Главное – макнэ спокоен и это не наигранное спокойствие. Дальше пусть разбираются сами.
Когда он возвращается спустя минут двадцать, Минджин сидит один, поджав под себя ногу, откинувшись на стену ниши, и покачивает в пальцах бокал. На столике перед ним лежит круглый золотой браслет-клеш от Картье. Вправленные в острые сегменты бриллианты отбрасывают на глянцевую поверхность радужные блики.
– Это ты его позвал? – спрашивает устало, поворачивая голову. Чонса с облегчением отмечает, что на лице нет никаких признаков слез.
– Нет, Намджун сказал, что Тэхён сам предложил.
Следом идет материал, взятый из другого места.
/-- The steward's operation starts: BUSY until its end. An operation that a check or a grant refuses ends in the same
way, with its status and no effect. -/
def State.startOp (s : State) (o : KeyOp) : State :=
  { s with key := { s.key with op := some o } }.setOpStat true 0 (s.rd KEY_OP_STAT KEY_OP_STAT_STATUS)

/-- Whether a KEY_OP_CMD write starts an operation: not while BUSY. -/
def State.opFree (s : State) : Bool := s.key.op.isNone

/-- An operation that ends with a status and no effect. -/
def refusedOp (op status : Nat) : KeyOp := { op, uses := [], status }

/-- The attributes that KEY_OP_ATTR and KEY_OP_TENANT ask for. -/
def State.askedSlot (s : State) : KeySlot :=
  let b0 := s.rd KEY_OP_ATTR KEY_OP_ATTR_TYPE
  { type := b0 % 8, secure := b0.testBit 3, exportable := b0.testBit 4, fixed := false,
    usage := s.rd KEY_OP_ATTR KEY_OP_ATTR_USAGE % 128, masters := s.rd KEY_OP_ATTR KEY_OP_ATTR_MASTERS % 32,
    lc := s.rd KEY_OP_ATTR KEY_OP_ATTR_LC, tenant := s.rd KEY_OP_TENANT KEY_OP_TENANT_TENANT }

/-- The tests of R439 that do not need the operation's result, in their order; `types` are the types the operation can
create.
DESIGN CHOICE, log entry 15. -/
def State.createStatus (s : State) (parent : Nat) (types : List Nat) : Nat :=
  let d := s.opDst
  let p := s.slot parent
  let a := s.askedSlot
  if fixedSlot d || (s.slot d).type != 0 || (s.slot d).gen == 0xFFFFFFFF then stKeySlotBusy
  else if !types.contains a.type then stKeyType
  else if p.depth + 1 > 8 then stKeyDepth
  else if (a.lc &&& p.lc) != a.lc || a.lc.testBit 3 then stKeyDenied
  else if a.secure && !(s.stewardSecure && p.secure) then stKeyDenied
  else 0

/-- The new slot's contents (R439): PARENT_GEN from the parent's GEN at the grant, GEN one above the slot's last. -/
def State.newSlot (s : State) (parent : Nat) (value : BitVec 256) : KeySlot :=
  let a := s.askedSlot
  { a with parent := parent, parentGen := (s.slot parent).gen, gen := (s.slot s.opDst).gen + 1,
           depth := (s.slot parent).depth + 1, value := value, kcv := keyKcv a.type value }

/-- The steward's grant for an operation with its key slot; `cont` continues with the granted machine. -/
def State.withGrant (s : State) (op : Nat) (noData pub : Bool) (cont : State → KeyOp) : State :=
  let (st, s) := s.grant s.opKey (keyNeed op noData pub) .steward s.stewardSecure
  if st ≠ 0 then s.startOp (refusedOp op st) else s.startOp (cont s)

/-- Whether a buffer's range faults under R26: it must lie in banks or in DRAM that is present.
DESIGN CHOICE, log entry 15. -/
def State.bufBad (s : State) (a n : Nat) : Bool := n != 0 && s.memFault a n

/-- The steward's operation with input of exactly `want` bytes (R557); none for a bad layout or buffer. -/
def State.opInput (s : State) (want : Nat) : Option (List Byte) :=
  if s.opLen ≠ want ∨ s.bufBad s.opIn want then none else some (s.bytes s.opIn want)

/-- Bytes to write from a device address on. -/
def writesAt (a : Nat) (bs : List Byte) : List (Nat × Byte) := (List.range bs.length).zip bs |>.map (fun p => (a + p.1, p.2))

/-- LABEL and CONTEXT of a DERIVE input at offset `o` (R454): none when a length is above 64. -/
def State.deriveInput (s : State) (o : Nat) : Option (List Byte × List Byte) :=
  if s.opLen < o + 4 ∨ s.bufBad s.opIn s.opLen then none
  else
    let bs := s.bytes s.opIn s.opLen
    let l := byteAt bs o
    let c := byteAt bs (o + 1)
    if l > 64 ∨ c > 64 ∨ s.opLen ≠ o + 4 + l + c then none
    else some (slice bs (o + 4) l, slice bs (o + 4 + l) c)

/-- DERIVE (R438, R439, R557). -/
def opDerive (s : State) : State :=
  if !s.opFree then s
  else match s.deriveInput 0 with
    | none => s.startOp (refusedOp 1 stKeyAddrBad)
    | some (label, ctx) => s.withGrant 1 false false fun s =>
      let st := s.createStatus s.opKey [2]
      if st ≠ 0 then refusedOp 1 st
      else { op := 1, uses := chainOf s.slot 10 s.opKey, status := 0,
             creates := some (s.opDst, s.newSlot s.opKey (kdf (s.slot s.opKey).value label ctx)) }

def execOpDerive (t : Nat) (s : State) : Host.Outcome State Fault Refusal := s.runAt t opDerive

/-- IMPORT: a 40-byte wrap, or 32 clear bytes of a hash with PUB (R438, R439). -/
def opImport (pub : Bool) (s : State) : State :=
  if !s.opFree then s
  else match s.opInput (if pub then 32 else 40) with
    | none => s.startOp (refusedOp 2 stKeyAddrBad)
    | some bs => s.withGrant 2 false pub fun s =>
      let st := s.createStatus s.opKey (if pub then [4] else [2, 3])
      if st ≠ 0 then refusedOp 2 st
      else
        let v := if pub then some (BitVec.ofNat 256 (beNat bs))
                 else Config.aesUnwrap (s.slot s.opKey).value (BitVec.ofNat 320 (beNat bs))
        match v with
        | none => refusedOp 2 stKeyUnwrapFail
        | some v =>
          if s.askedSlot.type = 3 ∧ (v.toNat = 0 ∨ Config.p256Order ≤ v.toNat) then refusedOp 2 stKeyType
          else { op := 2, uses := chainOf s.slot 10 s.opKey, status := 0, creates := some (s.opDst, s.newSlot s.opKey v) }
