/-- Every 8 MCLK periods: the bits go through the chains, and the fast output through the trip lane (R172, R184, R188).
DESIGN CHOICE, log entry 29. -/
def State.fastOutput (s : State) (c : Nat) (rise fall : List (BitVec 32)) : State :=
  if !(s.acqPresent && decide (c < 32) && s.chanOn c && s.mclkRuns) then s
  else
    let inv := s.rdB (ACQ_CH_CFG c) ACQ_CH_CFG_INV
    let raw := s.captured c rise fall
    let bl := raw.map (fun b => b != inv)
    let (n, r) := match s.groupOf c with | some g => s.groupPreset g | none => (0, 1)
    let x := raw.foldl AcqChan.watch (s.acqChan c)
    let x := x.take n r bl
    let x := { x with fasts := x.fasts + 1 }
    let s := s.setAcqChan c x
    let f := fastValue x.recent
    let valid := decide (2 ≤ x.fasts) && !s.stuck c && x.equal != 64
    let s := (s.wr (ACQ_CH_STAT c) ACQ_CH_STAT_FAST (ofSigned 8 f)).wrB (ACQ_CH_STAT c) ACQ_CH_STAT_FAST_VALID valid
    s.tripLane c f valid

/-- `a / b` rounded to nearest, ties to even; `b` is positive. -/
def divHalfEven (a : Int) (b : Nat) : Int :=
  let q := a / (b : Int)
  let r := a - q * (b : Int)
  let d := 2 * r - (b : Int)
  if d < 0 then q else if 0 < d then q + 1 else if q % 2 = 0 then q else q + 1

/-- v × SCALE rounded to nearest, ties to even, with v in units of 2^−31; none where SCALE is a NaN or an infinity, for
which the spec states no result. -/
def scaleValue (v31 : Int) (scale : Nat) : Option Int :=
  let e : Nat := scale / 2 ^ 23 % 256
  let m : Nat := scale % 2 ^ 23
  if e = 255 then none
  else
    let mant : Int := if e = 0 then (m : Int) else (m : Int) + 8388608
    let mant := if scale.testBit 31 then -mant else mant
    -- value = v31 · mant · 2 ^ (exp − 150 − 31), exp at least 1
    let x : Nat := max e 1
    let p := v31 * mant
    some (if 181 ≤ x then p * ((2 ^ (x - 181) : Nat) : Int) else divHalfEven p (2 ^ (181 - x)))

/-- A channel's value and quality for a fine output, and whether it saturated (R177, R178). -/
def State.fineValue (s : State) (g c : Nat) : Nat × Nat × Bool × State :=
  let (n, r) := s.groupPreset g
  let x := s.acqChan c
  let test := if s.rdB (ACQ_GRP_CFG g) ACQ_GRP_CFG_TEST then 2048 else 0
  let h : Nat → Int := fun i =>
    let k : Nat := if i ≤ 7 then i else 14 - i
    let w := s.rdW (ACQ_GRP_FIRA g (k / 2))
    toSigned 16 (if k % 2 = 0 then fget ACQ_GRP_FIRA_H_EVEN w else fget ACQ_GRP_FIRA_H_ODD w)
  let sum := ((List.range 15).map (fun i => h i * (x.window.getD i 0))).sum
  let v := divHalfEven (sum * (2 ^ 31 : Nat)) (32768 * r ^ n)
  let v1 := clampInt (-(2 ^ 31 : Nat)) ((2 ^ 31 - 1 : Nat) : Int) v
  let off := toSigned 32 (s.rdW (ACQ_CH_OFFSET c)).toNat
  let lim := fun (x : Int) => clampInt (-(2 ^ 31 : Nat)) ((2 ^ 31 - 1 : Nat) : Int) x
  let left := s.rd (ACQ_CH_STAT c) ACQ_CH_STAT_INVALID_LEFT
  let (z, sats, s) : Nat × Bool × State := match scaleValue v1 (s.rdW (ACQ_CH_SCALE c)).toNat with
    | none => let (d, s) := s.draw; (d.toNat % 2 ^ 32, false, s)
    | some y => (ofSigned 32 (lim (y + off)), decide (lim (y + off) ≠ y + off), s)
  let sat := decide (v ≠ v1) || sats
  if s.stuck c then (z, test + 0x41, sat, s)
  else if left ≠ 0 then (0, test + 1, sat, s)
  else (z, test + (if sat then 7 else 0), sat, s)

/-- The values of a group's channels in order, with their counts of R193. -/
def State.fineValues (s : State) (g : Nat) : List Nat → List (Nat × Nat) × State
  | [] => ([], s)
  | c :: rest =>
    let left := s.rd (ACQ_CH_STAT c) ACQ_CH_STAT_INVALID_LEFT
    let (v, q, sat, s) := s.fineValue g c
    let s := if left ≠ 0 then
        (s.wr (ACQ_CH_STAT c) ACQ_CH_STAT_INVALID_LEFT (left - 1)).bump (cntACQ_GRP_INVALID g) 1 else s
    let s := if sat then s.bump (cntACQ_GRP_SATURATED g) 1 else s
    let (l, s) := State.fineValues s g rest
    ((v, q) :: l, s)

/-- A group takes its shadow coefficients (R179). -/
def State.takeCoeffs (s : State) (g : Nat) : State :=
  let s := (List.range 4).foldl (fun s i => s.wrW (ACQ_GRP_FIRA g i) (s.rdW (ACQ_GRP_FIR g i))) s
  let s := { s with acq := { s.acq with commits := s.acq.commits.filter (fun x => x.1 != g) } }
  s.wrB (ACQ_GRP_STAT g) ACQ_GRP_STAT_COMMIT_PENDING false

/-- Whether a group's fine output is due: MCLK is at an edge of its phase for which none has been emitted (R182). -/
def State.fineDue (s : State) (g : Nat) : Bool :=
  let (n, r) := s.groupPreset g
  s.groupOn g && s.mclkRuns && s.rdB (ACQ_GRP_STAT g) ACQ_GRP_STAT_RUNNING
    && s.edgeNow % (2 * r) == delay2 n r / 2 % (2 * r) && cget (fun _ => 0) s.acq.lastOut g != s.edgeNow + 1

/-- The fine outputs of a group up to this edge are done. -/
def State.fineDone (s : State) (g : Nat) : State :=
  { s with acq := { s.acq with lastOut := cset (fun _ => 0) s.acq.lastOut g (s.edgeNow + 1) } }

/-- A fine output of a group: the entry of its local stream (R164, R179, R182, R183). Answers the entries written.
DESIGN CHOICE, log entry 29. -/
def State.fineOutput (s : State) (g : Nat) : State × List (Nat × Nat) :=
  if !(s.acqPresent && decide (g < 8) && s.fineDue g) then (s, [])
  else
    let (n, r) := s.groupPreset g
    let s := s.fineDone g
    let s := match s.acq.commits.find? (fun x => x.1 == g) with
      | some (_, at_) => if at_ ≤ s.dom then s.takeCoeffs g else s
      | none => s
    let e := s.edgeNow
    let f := s.mclk
    let g2 := delay2 n r
    let idx := (e - g2 / 2) / (2 * r)
    let rate := f / (2 * r)
    let inst := (((2 * (e % f) : Nat) : Int) - (g2 : Int)) * 1000000000 / ((2 * f : Nat) : Int)
      + ((e / f * 1000000000 : Nat) : Int) - (s.rd (ACQ_GRP_EXTDLY g) ACQ_GRP_EXTDLY_NS : Int)
    let (chans, s) := s.fineValues g (s.groupChans g)
    let h := s.rd (ACQ_GRP_CFG g) ACQ_GRP_CFG_HANDLE
    let ent := s.stream s.ingActive h
    let late := s.dispatched (s.roundOf (sampleInstant rate idx))
    let (w, s) := s.takeSample h ent { idx, smpcnt := idx % rate, synch := s.synch, real := true, loc := true,
                                       instant := inst.toNat, chans } true
    let s := if w then s.bump (cntACQ_GRP_OUTPUTS g) 1 else s
    let s := if w && late then s.bump (cntACQ_GRP_BEHIND g) 1 else s
    (s.noteBehind g, if w then [(h, idx)] else [])

/-! ### Stuck (R173), resets (R186), groups (R175) and switches -/

/-- The channel is stuck, its input having given 64 equal bits (R173). -/
def State.stuckEntry (s : State) (c : Nat) : State :=
  if !(s.acqPresent && decide (c < 32) && s.chanOn c && s.mclkRuns) || s.stuck c || !(s.acqChan c).hit then s
  else
    let s := s.setAcqChan c { s.acqChan c with hit := false }
    let s := (s.wrB (ACQ_CH_STAT c) ACQ_CH_STAT_STUCK true).wrB (ACQ_CH_STAT c) ACQ_CH_STAT_FAST_VALID false
    let s := (s.setRun c 0).bump (cntACQ_CH_STUCK_EVENTS c) 1
    s.post 0x0401 (p1 c ++ p1 (s.activeSrc c) ++ p8 s.dom)

/-- The first change of bit value: stuck ends and a reset is requested (R173, R185). -/
def State.stuckEnd (s : State) (c : Nat) : State :=
  if s.stuck c && (s.acqChan c).equal != 64 then (s.wrB (ACQ_CH_STAT c) ACQ_CH_STAT_STUCK false).requestReset c else s

/-- A channel's chains cleared, its watch for equal bits kept. -/
def AcqChan.cleared (x : AcqChan) : AcqChan := { last := x.last, equal := x.equal, hit := x.hit }

/-- Whether a channel's group still has a fine output to complete at this very edge, from the old state (R186). -/
def State.outputFirst (s : State) (c e : Nat) : Bool :=
  match s.groupOf c with
  | some g => s.edgeNow == e && s.fineDue g
  | none => false

/-- The reset instant (R186, R187).
DESIGN CHOICE, log entry 29. -/
def State.resetInstant (s : State) (c : Nat) : State :=
  match (s.acqChan c).resetAt with
  | none => s
  | some e =>
    if s.edgeNow < e || !s.mclkRuns || s.outputFirst c e then s
    else
      let s := s.setReset c none
      let s := s.setAcqChan c { (s.acqChan c).cleared with release := (s.acqChan c).release }
      let s := (s.wrB (ACQ_CH_STAT c) ACQ_CH_STAT_FAST_VALID false).setRun c 0
      match s.groupOf c with
      | some g =>
        let (n, _) := s.groupPreset g
        let s := s.wr (ACQ_CH_STAT c) ACQ_CH_STAT_INVALID_LEFT (if n = 5 then 9 else 8)
        let s := if s.rdB (ACQ_GRP_STAT g) ACQ_GRP_STAT_RUNNING then s else s.fineDone g
        (s.bump (cntACQ_GRP_RESETS g) 1).wrB (ACQ_GRP_STAT g) ACQ_GRP_STAT_RUNNING true
      | none => s

/-- ACQ_CH_CFG written (R175, R185): a new SRC is a channel switch; clearing EN de-asserts the trip source.
DESIGN CHOICE, log entry 29. -/
def State.channelWrite (s : State) (c : Nat) (v : Word) : State :=
  let w := fieldsOf [ACQ_CH_CFG_SRC, ACQ_CH_CFG_EDGE, ACQ_CH_CFG_INV, ACQ_CH_CFG_EN] v
  if !s.acqPresent || decide (32 ≤ c) then s
  else if fget ACQ_CH_CFG_EN w = 0 ∧ (s.groupOf c).isSome then s.acqRej
  else
    let old := s.rd (ACQ_CH_CFG c) ACQ_CH_CFG_SRC
    let was := s.chanOn c
    if fget ACQ_CH_CFG_EN w = 0 then
      let s := ((s.wrW (ACQ_CH_CFG c) w).setReset c none).laneOff c
      s.setAcqChan c (s.acqChan c).cleared
    else if fget ACQ_CH_CFG_SRC w ≠ old then ((s.wrB (ACQ_CH_CFG c) ACQ_CH_CFG_EN true).requestReset c).wrW (ACQ_CH_CFG c) w
    else
      let s := s.wrW (ACQ_CH_CFG c) w
      if !was && s.mclkSet && !s.mclkRuns then s.requestReset c else s

/-- A group's EN cleared: pending resets are withdrawn, and the shadow set is taken (R179, R187). -/
def State.groupOff (s : State) (g : Nat) : State :=
  let s := (s.groupChans g).foldl (fun s c => s.setReset c none) s
  let s := (s.wrB (ACQ_GRP_CFG g) ACQ_GRP_CFG_EN false).wrB (ACQ_GRP_STAT g) ACQ_GRP_STAT_RUNNING false
  let s := (s.wrB (ACQ_GRP_STAT g) ACQ_GRP_STAT_RESET_PENDING false).noteBehind g
  let s := if s.acq.commits.any (fun x => x.1 == g) then s.takeCoeffs g else s
  s.wr ACQ_STAT ACQ_STAT_RUNNING (nsetBit (s.rd ACQ_STAT ACQ_STAT_RUNNING) g false)
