/-- What follows a part of an execute phase that took `us` in all on its unit: the write phase at its end, HOLD at a
breakpoint, STOP at a fault; beyond the watchdog's time the phase is still running. -/
def State.afterPhase (s : State) (r : LgeRun) (e : LgeStop) (us : Nat) : State :=
  let p := r.p
  if s.prgWd p < us ∨ e = .timeout then (s.setProg p { s.prog p with unit := some (s.freeUnit.getD 0), halt := none }).unitsShow
  else match e with
    | .done =>
      let s := (r.writePhase).prgTime p us
      let x := s.prog p
      let s := (s.setProg p { x with halt := none, unit := none, holdNext := false }).wrB (LGE_PRG_STATE p)
        LGE_PRG_STATE_STEP_PENDING false
      let s := s.wrB (LGE_PRG_STATE p) LGE_PRG_STATE_HALTED false
      if x.holdNext ∧ s.prgState p = 1 then (s.setPrgState p 2 7).settle else s
    | .fault k =>
      let s := (r.s.prgTime p us).bump (cntLGE_FAULTS p) 1
      let s := s.postTenant 0x0703 (s.prgOwner p) (p2 p ++ p4 r.x.pc ++ p1 k)
      s.progStop p 2
    | _ =>
      let s := r.s.setProg p { r.s.prog p with halt := some { r.x with us := us }, unit := none, holdNext := false }
      let s := (s.wrB (LGE_PRG_STATE p) LGE_PRG_STATE_HALTED true).wr (LGE_PRG_PC p) LGE_PRG_PC_PC r.x.pc
      let s := s.dropExchange p
      let s := s.wrB (LGE_PRG_STATE p) LGE_PRG_STATE_STEP_PENDING false
      if s.prgState p = 1 then (s.setPrgState p 2 8).settle else s

/-- The instructions that the watchdog's time allows at the rate of R294.
DESIGN CHOICE, log entry 47. -/
def State.prgFuel (s : State) (p : Nat) : Nat := 300 * s.prgWd p

/-- The queued scan that a free unit takes: earliest deadline, then lowest slot (R293). -/
def State.nextScan (s : State) : Option LgeScan :=
  s.lge.queue.foldl (fun (b : Option LgeScan) q => match b with
    | none => some q
    | some c => if q.deadline < c.deadline ∨ (q.deadline = c.deadline ∧ q.prog < c.prog) then some q else some c) none

/-- A free unit runs a queued scan: read, execute, write.
DESIGN CHOICE, log entry 47. -/
def opScan (us : Nat) (s : State) : State :=
  if s.freeUnit.isNone ∨ !s.rdB LGE_CTRL LGE_CTRL_EN ∨ !s.gridOn then s
  else match s.nextScan with
    | none => s
    | some q =>
      let p := q.prog
      let s : State := { s with lge := { s.lge with queue := s.lge.queue.filter (fun x => x.prog != p) } }
      let s := s.setJ p ((s.prog p).j + 1)
      let s := s.lgeRead p
      let (r, e) := lgeRun (s.prgFuel p) 0 true false { s := s, p := p, x := { forces := s.frozen p } }
      r.s.afterPhase r e us

def execScan (t us : Nat) (s : State) : Host.Outcome State Fault Refusal := s.runAt t (opScan us)

/-- An execute phase that has spent more than WD µs on its unit is abandoned (R302). -/
def opLgeWatchdog (p us : Nat) (s : State) : State :=
  if (s.prog p).unit.isSome ∧ s.prgWd p < us then
    let s := (s.prgTime p us).bump (cntLGE_WATCHDOGS p) 1
    let s := s.postTenant 0x0702 (s.prgOwner p) (p2 p ++ p4 (s.prog p).j ++ p4 us)
    s.progStop p 1
  else s

def execLgeWatchdog (t prog us : Nat) (s : State) : Host.Outcome State Fault Refusal :=
  s.runAt t (opLgeWatchdog prog us)

/-- The halted scan goes on: to its end, or to the next breakpoint. -/
def State.resumeScan (s : State) (p us : Nat) (breaks : Bool) : State :=
  match (s.prog p).halt with
  | none => s
  | some x =>
    let (r, e) := lgeRun (s.prgFuel p) 0 breaks true { s := s, p := p, x := x }
    r.s.afterPhase r e (x.us + us)

/-- RUN: a halted scan completes, then RUN (R301). -/
def opLgeRun (p us : Nat) (s : State) : State :=
  s.prgCmd p fun s =>
    if s.prgState p ≠ 2 then (1, s)
    else
      let s := s.resumeScan p us false
      if s.prgState p = 2 then
        (0, ((s.wrB (LGE_PRG_STATE p) LGE_PRG_STATE_STEP_PENDING false).setPrgState p 1 9).settle)
      else (0, s)

def execLgeRun (t prog us : Nat) (s : State) : Host.Outcome State Fault Refusal := s.runAt t (opLgeRun prog us)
Думаю, ты должен знать кое-что, – он садится рядом, достает из кармана телефон, открывает чат катока с контактом будущее кейпопа и протягивает телефон макнэ. – На, прочти всё, прежде чем меня убивать. А я пока выпью.
– И почему я не удивлён, – вздыхает Минджин, послушно проматывая чат к началу. – Когда вы вообще успели номерами обменяться?
– После второй встречи в клубе. Ты же не думал, что я отправлю тебя неведомо куда с какими-то незнакомыми парнями и не поинтересуюсь твоим самочувствием?
– Ты вот сейчас серьезно моих бантанов какими-то незнакомыми парнями назвал? - вздергивает бровь Минджин, но в глазах у него столько нежности, что она нивелирует всю язвительность реплики подчистую.
– Я видел, как они на тебя смотрят. Знал, что позаботятся, но всё равно не мог не переживать. Ты мой макнэ, малыш Джинни, а я и без того был для тебя не самым образцовым хёном.
– Ох, заткнись, Чон-а, умоляю.
Пока Минджин читает, Чонса медленно тянет прохладное шампанское и считает блики на столе. Браслет был на руке Тэхёна, макнэ таких дорогих украшений не носит. Интересно, о чем они говорили?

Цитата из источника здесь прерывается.